I remember one interfaith program of the Christian Conference of Asia. We had Muslims, Hindus, Buddhists, including monks, and Christians as participants. In the spirit of interfaith cooperation, we took turns in leading the worship/prayer each day. On the day that the Buddhists led, they had a ritual where the monk blessed pieces of string which we were to tie around each other’s wrist. Two of our Christian participants from a predominantly Buddhist country refused to take part in that ritual for they believed that doing so would be compromising their faith, and they could be reprimanded by their elders. We respected their decision but we also assured them that sharing with one another was part of our effort at interfaith relation.

During one gathering of the Congress of Asian Theologians which I organized, I had one guest speaker from Indonesia, a Muslim theologian. I thought I was being helpful to him during meal time, when I warned him of dishes that had pork. After the third warning, he gently said to me: “Sister Hope, we are excused if we did not know what was in it.”             

I think it is not simply taking the food, alcohol, or engaging in gambling that may cause division in the community. Rather it is the theological understanding behind those actions. In our church community, it could be our varied theological views, different ideological orientations, or our long-held traditions. Some of us have had some opportunities for further training that we may become impatient with those whose beliefs or ideas are so different from ours. Some of us may be privileged to have new experiences, new realizations about life and relationships and we may feel rejected if those are not honored or accepted.

Paul’s advice remains relevant: knowledge/freedom puffs up, but love builds up.
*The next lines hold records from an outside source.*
/-- R32, R58: what CABAC_BLOCK leaves unchanged in every state: the bit port, COEF from maxN on, the enables; it takes
bins only from the front of the bin port's answers. -/
def Obligations.CabacBlockFrame : Prop :=
  ∀ (maxN : BitVec 7) (cat : BitVec 3) (s t : State), exec (.cabacBlock maxN cat) s = .next t →
    CommandFrame (.cabacBlock maxN cat) maxN.toNat s t ∧ t.bits = s.bits ∧
    ∃ used : List (BinRequest × Answer), s.bins = used.map (·.2) ++ t.bins ∧
      t.portLog = (used.map fun u => Transaction.binRead u.1 u.2).reverse ++ s.portLog

/-- R59, R76, R158, R160: the fields of every bin request of a CABAC_BLOCK. -/
def Obligations.CabacRequestFields : Prop :=
  ∀ (maxN : BitVec 7) (cat : BitVec 3) (s t : State) (log : List Transaction), s.Ready → cabacLegal maxN = true →
    exec (.cabacBlock maxN cat) s = .next t → t.portLog = log ++ s.portLog →
    ∀ x ∈ log, ∃ req a, x = .binRead req a ∧ req.cat = cat ∧ req.maxN = maxN ∧
      8 ≤ req.se.toNat ∧ req.se.toNat ≤ 12 ∧ req.idx.toNat < maxN.toNat ∧
      (req.bypass = true ↔ (req.se = 11 ∧ 14 ≤ req.binIdx.toNat) ∨ req.se = 12) ∧
      (req.se ≠ 11 → req.binIdx = 0 ∧ req.gt1 = 0 ∧ req.eq1 = 0) ∧
      (req.se = 11 → req.binIdx.toNat ≤ 72 ∧ req.gt1.toNat + req.eq1.toNat + req.idx.toNat < maxN.toNat) ∧
      (req.se = 9 ∨ req.se = 10 → req.idx.toNat + 1 < maxN.toNat)

/-- The block CABAC_BLOCK leaves: RES_TC nonzero entries, the highest at `RES_NUMCOEFF - 1`, zero above (R152 to R155,
R162). Of R163: at most one last bin is answered 1, and for a coded block none is exactly when `RES_NUMCOEFF = maxN`
(spec/90_conflicts.md C4); and no significance or last bin was requested above position `RES_NUMCOEFF - 1`, where R163
says "at or beyond" it, against R152, R153 and V-CABAC-2 (log entry 20): that sentence of R163 is not claimed. -/
def Obligations.CabacSignificanceInvariants : Prop :=
  ∀ (maxN : BitVec 7) (cat : BitVec 3) (s t : State) (log : List Transaction), s.Ready → cabacLegal maxN = true →
    exec (.cabacBlock maxN cat) s = .next t → t.done = true → t.portLog = log ++ s.portLog →
    nonzeroCount maxN.toNat t = t.resTc.toNat ∧ t.resTc.toNat ≤ t.resNumCoeff.toNat ∧
    t.resNumCoeff.toNat ≤ maxN.toNat ∧ t.resTz.toNat = t.resNumCoeff.toNat - t.resTc.toNat ∧ t.resT1 = 0 ∧
    (t.resCbf = 1 ↔ t.resTc ≠ 0) ∧ (t.resCbf = 0 ↔ t.resNumCoeff = 0) ∧
    (∀ (k : Nat) (h : k < 64), (k + 1 = t.resNumCoeff.toNat → t.coef[k] ≠ 0) ∧
      (t.resNumCoeff.toNat ≤ k → k < maxN.toNat → t.coef[k] = 0)) ∧
    (∀ req a, Transaction.binRead req a ∈ log → req.se = 9 ∨ req.se = 10 →
      req.idx.toNat < t.resNumCoeff.toNat) ∧
    lastFlagsSet log ≤ 1 ∧ (t.resCbf = 1 → (lastFlagsSet log = 0 ↔ t.resNumCoeff.toNat = maxN.toNat))
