-- ==== Sys2Proof/Laws/State.lean ====
section
/-! SUPPORT. What each named operation does to each field of the state, one lemma a field, so that no proof unfolds
a record update. -/

namespace Sys2Proof.Machine

@[simp] theorem toPhase_ieDone (p : Phase) (s : State) :
    (toPhase p s).ieDone = s.ieDone := rfl
@[simp] theorem toPhase_ieErr (p : Phase) (s : State) :
    (toPhase p s).ieErr = s.ieErr := rfl
@[simp] theorem toPhase_busy (p : Phase) (s : State) :
    (toPhase p s).busy = s.busy := rfl
@[simp] theorem toPhase_done (p : Phase) (s : State) :
    (toPhase p s).done = s.done := rfl
@[simp] theorem toPhase_err (p : Phase) (s : State) :
    (toPhase p s).err = s.err := rfl
@[simp] theorem toPhase_ovr (p : Phase) (s : State) :
    (toPhase p s).ovr = s.ovr := rfl
@[simp] theorem toPhase_errCode (p : Phase) (s : State) :
    (toPhase p s).errCode = s.errCode := rfl
@[simp] theorem toPhase_errSe (p : Phase) (s : State) :
    (toPhase p s).errSe = s.errSe := rfl
@[simp] theorem toPhase_errIdx (p : Phase) (s : State) :
    (toPhase p s).errIdx = s.errIdx := rfl
@[simp] theorem toPhase_cmd (p : Phase) (s : State) :
    (toPhase p s).cmd = s.cmd := rfl
@[simp] theorem toPhase_resTc (p : Phase) (s : State) :
    (toPhase p s).resTc = s.resTc := rfl
@[simp] theorem toPhase_resT1 (p : Phase) (s : State) :
    (toPhase p s).resT1 = s.resT1 := rfl
@[simp] theorem toPhase_resTz (p : Phase) (s : State) :
    (toPhase p s).resTz = s.resTz := rfl
@[simp] theorem toPhase_resNumCoeff (p : Phase) (s : State) :
    (toPhase p s).resNumCoeff = s.resNumCoeff := rfl
@[simp] theorem toPhase_resCbf (p : Phase) (s : State) :
    (toPhase p s).resCbf = s.resCbf := rfl
@[simp] theorem toPhase_resCount (p : Phase) (s : State) :
    (toPhase p s).resCount = s.resCount := rfl
@[simp] theorem toPhase_coef (p : Phase) (s : State) :
    (toPhase p s).coef = s.coef := rfl
@[simp] theorem toPhase_work (p : Phase) (s : State) :
    (toPhase p s).work = { s.work with phase := p } := rfl
@[simp] theorem toPhase_inReset (p : Phase) (s : State) :
    (toPhase p s).inReset = s.inReset := rfl
@[simp] theorem toPhase_bits (p : Phase) (s : State) :
    (toPhase p s).bits = s.bits := rfl
@[simp] theorem toPhase_bins (p : Phase) (s : State) :
    (toPhase p s).bins = s.bins := rfl
@[simp] theorem toPhase_env (p : Phase) (s : State) :
    (toPhase p s).env = s.env := rfl
@[simp] theorem toPhase_resp (p : Phase) (s : State) :
    (toPhase p s).resp = s.resp := rfl
@[simp] theorem toPhase_portLog (p : Phase) (s : State) :
    (toPhase p s).portLog = s.portLog := rfl
@[simp] theorem toPhase_draws (p : Phase) (s : State) :
    (toPhase p s).draws = s.draws := rfl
The exercise of our freedom in Christ must be tempered with love. Freedom (or knowledge) puffs up. It puffs up the ego of the one who claims to have more knowledge and understanding about God or anything. It puffs up the ego so that one would think they know better than others. But love builds up (vs. 1) – it builds up the community in a way that it understands where each one is coming from, and it would not insist on its own way.

Kowloon Union Church is known to have progressive ecumenical ideas, and to have commitments for the marginalized in society. It is also welcoming and affirming of all kinds of people. For this we have to continue to reflect on how we can let love build us up, rather than letting our ideas and commitments puff us up. We would hope that the exercise of our knowledge and commitment will be tempered with love. We would also hope that our words and actions will show the wholeness and integrity that Christ Jesus demonstrated in his life and ministry. May it be so.

Dear God, help each one of us, as we deal with the challenge of our inner, individual unity, and our quest for wholeness and integrity. As we try to work on our wider unity as a community, inspire us to let love build us up. Amen.